-- ==== Sys2Proof/Laws/Keep.lean ====
section
/-! SUPPORT. What every operation keeps (`Keeps`): the laws of the relation, and the operations that touch what it speaks of. -/
namespace Sys2Proof.Machine

open Sys2Proof

theorem Keeps.refl (s : State) : Keeps s s := ⟨id, rfl, Nat.le_refl _, List.suffix_refl _⟩

theorem Keeps.trans {a b c : State} (h : Keeps a b) (g : Keeps b c) : Keeps a c :=
  ⟨fun x => g.sound (h.sound x), g.pending.trans h.pending, Nat.le_trans h.fresh g.fresh, h.wire.trans g.wire⟩

/-- A change of any other field. -/
theorem Keeps.same {a s : State} {latch resp ended tb power pins tel again own memctl hosts ports cmd sync fw eng chains cores lodes groups net sto
    seam ft ckpt keys sec} (h : Keeps a s) (hp : tel.paths = s.tel.paths) :
    Keeps a (State.mk s.regs latch resp ended s.fresh tb power pins tel s.mem s.bad again own memctl s.hostMem hosts ports s.wire cmd sync fw eng
      chains cores lodes groups net sto seam ft ckpt keys sec s.pending) :=
  ⟨fun x => let y := h.sound x
    ⟨y.mem, y.host, y.regs, by have := y.paths; simpa [State.pathsOk, hp] using this⟩, h.pending, h.fresh, h.wire⟩

/-- A change of memory and its marks that keeps their form. -/
theorem Keeps.memory {a s : State} {mem : Tbl Byte} {bad again : Tbl Nat} (h : Keeps a s)
    (hm : twf (0 : Byte) 0 s.mem = true → twf 0 0 s.bad = true → twf (0 : Byte) 0 mem = true ∧ twf 0 0 bad = true) :
    Keeps a { s with mem := mem, bad := bad, again := again } :=
  ⟨fun x => by
    obtain ⟨y1, y2, y3, y4⟩ := h.sound x
    simp only [State.memWf, Bool.and_eq_true] at y1
    exact ⟨by simpa [State.memWf] using hm y1.1 y1.2, y2, y3, y4⟩, h.pending, h.fresh, h.wire⟩

/-- A change of what host memory holds that keeps its form. -/
theorem Keeps.hosted {a s : State} {m : Tbl HCell} (h : Keeps a s)
    (hm : twf HCell.unknown 0 s.hostMem = true → twf HCell.unknown 0 m = true) : Keeps a { s with hostMem := m } :=
  ⟨fun x => ⟨(h.sound x).mem, hm (h.sound x).host, (h.sound x).regs, (h.sound x).paths⟩, h.pending, h.fresh, h.wire⟩

/-- Registers that fall back to their reset values. -/
theorem Keeps.dropRegs {a s : State} {latch : Tbl Nat} (p : Nat × Nat → Bool) (h : Keeps a s) :
    Keeps a { s with regs := s.regs.filter p, latch := latch } :=
  ⟨fun x => ⟨(h.sound x).mem, (h.sound x).host, tkeys_filter _ (h.sound x).regs, (h.sound x).paths⟩, h.pending, h.fresh, h.wire⟩

/-- Draws spent. -/
theorem Keeps.spend {a s : State} {n : Nat} (h : Keeps a s) (hn : s.fresh ≤ n) : Keeps a { s with fresh := n } :=
  ⟨fun x => ⟨(h.sound x).mem, (h.sound x).host, (h.sound x).regs, (h.sound x).paths⟩, h.pending, Nat.le_trans h.fresh hn, h.wire⟩

theorem Keeps.foldl {α : Type} {a : State} {f : State → α → State} (hf : ∀ s x, Keeps a s → Keeps a (f s x)) :
    ∀ (l : List α) {s : State}, Keeps a s → Keeps a (l.foldl f s)
  | [], _, h => h
  | x :: l, s, h => Keeps.foldl hf l (hf s x h)

theorem keep_draw {a s : State} (h : Keeps a s) : Keeps a (draw s).2 :=
  ⟨fun x => ⟨(h.sound x).mem, (h.sound x).host, (h.sound x).regs, (h.sound x).paths⟩, h.pending, Nat.le_succ_of_le h.fresh, h.wire⟩

theorem keep_send (m : Sent) {a s : State} (h : Keeps a s) : Keeps a (send m s) :=
  ⟨fun x => ⟨(h.sound x).mem, (h.sound x).host, (h.sound x).regs, (h.sound x).paths⟩, h.pending, h.fresh,
    h.wire.trans (List.suffix_cons _ _)⟩

theorem keep_setReg (r : Reg) (i j v : Nat) {a s : State} (h : Keeps a s) : Keeps a (s.setReg r i j v) :=
  ⟨fun x => ⟨(h.sound x).mem, (h.sound x).host, tkeys_tput _ _ _ (h.sound x).regs, (h.sound x).paths⟩, h.pending, h.fresh, h.wire⟩

/-- A path's record queue that fits its entries may be stored. -/
theorem keep_setPath (p : Nat) (x : Path) {a s : State} (h : Keeps a s) (hx : a.Sound → x.queue.length ≤ pathQ p) :
    Keeps a (s.setPath p x) :=
  ⟨fun y => ⟨(h.sound y).mem, (h.sound y).host, (h.sound y).regs, by
    have hp := (h.sound y).paths
    simp only [State.pathsOk, State.setPath, List.all_eq_true, decide_eq_true_eq] at *
    intro e he
    rcases mem_tput _ _ _ he with rfl | he
    · exact hx y
    · exact hp e he⟩, h.pending, h.fresh, h.wire⟩

theorem path_len {a s : State} (h : Keeps a s) (p : Nat) (x : a.Sound) : (s.path p).queue.length ≤ pathQ p := by
  have hp := (h.sound x).paths
  simp only [State.pathsOk, List.all_eq_true, decide_eq_true_eq] at hp
  unfold State.path
  generalize s.tel.paths = t at hp
  induction t with
  | nil => simp [tget]
  | cons e t ih =>
    obtain ⟨k0, v0⟩ := e
    by_cases c : p = k0
    · subst c
      simpa [tget] using hp (p, v0) (by simp)
    · simpa [tget, c] using ih fun e he => hp e (by simp [he])

theorem keep_count (r : Reg) (i j n : Nat) {a s : State} (h : Keeps a s) : Keeps a (s.count r i j n) := by
  unfold State.count
  split <;> exact keep_setReg _ _ _ _ h

@[simp] theorem path_setPath (s : State) (p : Nat) (x : Path) : (s.setPath p x).path p = x := by
  simp [State.path, State.setPath]

theorem keep_enqueue (p : Nat) (r : Rec) {a s : State} (h : Keeps a s) (hx : a.Sound → (s.path p).queue.length < pathQ p) :
    Keeps a (enqueue p r s) := by
  unfold enqueue
  refine keep_setPath _ _ ?_ fun x => ?_
  · split
    · exact h.same rfl
    · exact h
  · have := hx x
    simp
    omega

theorem keep_flushAlarm (p : Nat) {a s : State} (h : Keeps a s) : Keeps a (flushAlarm p s) := by
  unfold flushAlarm
  split
  · exact h
  · split
    · next g => exact keep_enqueue _ _ (keep_setPath _ _ h fun x => path_len h p x) fun _ => by simpa using g
    · exact h

theorem keep_flushMore (p : Nat) {a s : State} (h : Keeps a s) : Keeps a (flushMore p s) := by
  unfold flushMore
  split
  · split
    · next g => exact keep_enqueue _ _ (keep_setPath _ _ (h.same rfl) fun x => path_len h p x) fun _ => by simp; omega
    · exact h
  · exact h

theorem keep_flushGap (p : Nat) {a s : State} (h : Keeps a s) : Keeps a (flushGap p s) := by
  unfold flushGap
  split
  · split
    · next g => exact keep_enqueue _ _ (keep_setPath _ _ (h.same rfl) fun x => path_len h p x) fun _ => by simp; omega
    · exact h
  · exact h

theorem keep_flushPath (p : Nat) {a s : State} (h : Keeps a s) : Keeps a (flushPath p s) := by
  unfold flushPath
  exact keep_flushGap p (keep_flushMore p (Keeps.foldl (fun s _ g => keep_flushAlarm p g) _ h))

theorem keep_admitIn (p : Nat) (r : Rec) {a s : State} (h : Keeps a s) : Keeps a (admitIn p r s) := by
  unfold admitIn
  refine keep_flushPath p ?_
  split
  · split
    · next g => exact keep_enqueue _ _ h fun _ => g
    · exact keep_count _ _ _ _ (keep_setPath _ _ h fun x => path_len h p x)
  · split
    · split
      · next g => exact keep_enqueue _ _ h fun _ => by omega
      · exact keep_count _ _ _ _ (keep_setPath _ _ h fun x => path_len h p x)
    · split
      · split
        · next g => exact keep_enqueue _ _ h fun _ => by omega
        · exact keep_count _ _ _ _ (keep_setPath _ _ h fun x => path_len h p x)
      · split
        · next g => exact keep_enqueue _ _ h fun _ => by omega
        · exact keep_count _ _ _ _ (keep_setPath _ _ h fun x => path_len h p x)

theorem Keeps.of1 {α : Type} {a s : State} {p : State × α} {x : α} (e : p = (s, x)) (h : Keeps a p.1) : Keeps a s := by
  rw [e] at h
  exact h

theorem Keeps.of2 {α : Type} {a s : State} {p : α × State} {x : α} (e : p = (x, s)) (h : Keeps a p.2) : Keeps a s := by
  rw [e] at h
  exact h

theorem keep_run {ok : Bool} {s t : State} {f : State → State} (hf : ∀ x, Keeps s x → Keeps s (f x)) (h : run ok s f = .next t) :
    Keeps s t := by
  unfold run at h
  split at h
  · cases h
    split
    · exact hf s (Keeps.refl s)
    · exact Keeps.refl s
  · cases h

/-- A fold whose accumulator carries the state second. -/
theorem Keeps.foldl2 {α β : Type} {a : State} {f : β × State → α → β × State} (hf : ∀ p x, Keeps a p.2 → Keeps a (f p x).2) :
    ∀ (l : List α) {p : β × State}, Keeps a p.2 → Keeps a (l.foldl f p).2
  | [], _, h => h
  | x :: l, p, h => Keeps.foldl2 hf l (hf p x h)

/-- A fold whose accumulator carries the state first. -/
theorem Keeps.foldl1 {α β : Type} {a : State} {f : State × β → α → State × β} (hf : ∀ p x, Keeps a p.1 → Keeps a (f p x).1) :
    ∀ (l : List α) {p : State × β}, Keeps a p.1 → Keeps a (l.foldl f p).1
  | [], _, h => h
  | x :: l, p, h => Keeps.foldl1 hf l (hf p x h)

end Sys2Proof.Machine
end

AIM OF THE TASK: Search the data above for lines holding "next" and copy each of them.

WRITTEN ANSWER:
    · next g => exact keep_enqueue _ _ (keep_setPath _ _ h fun x => path_len h p x) fun _ => by simpa using g
    · next g => exact keep_enqueue _ _ (keep_setPath _ _ (h.same rfl) fun x => path_len h p x) fun _ => by simp; omega
    · next g => exact keep_enqueue _ _ (keep_setPath _ _ (h.same rfl) fun x => path_len h p x) fun _ => by simp; omega
    · next g => exact keep_enqueue _ _ h fun _ => g
      · next g => exact keep_enqueue _ _ h fun _ => by omega
        · next g => exact keep_enqueue _ _ h fun _ => by omega
        · next g => exact keep_enqueue _ _ h fun _ => by omega
theorem keep_run {ok : Bool} {s t : State} {f : State → State} (hf : ∀ x, Keeps s x → Keeps s (f x)) (h : run ok s f = .next t) :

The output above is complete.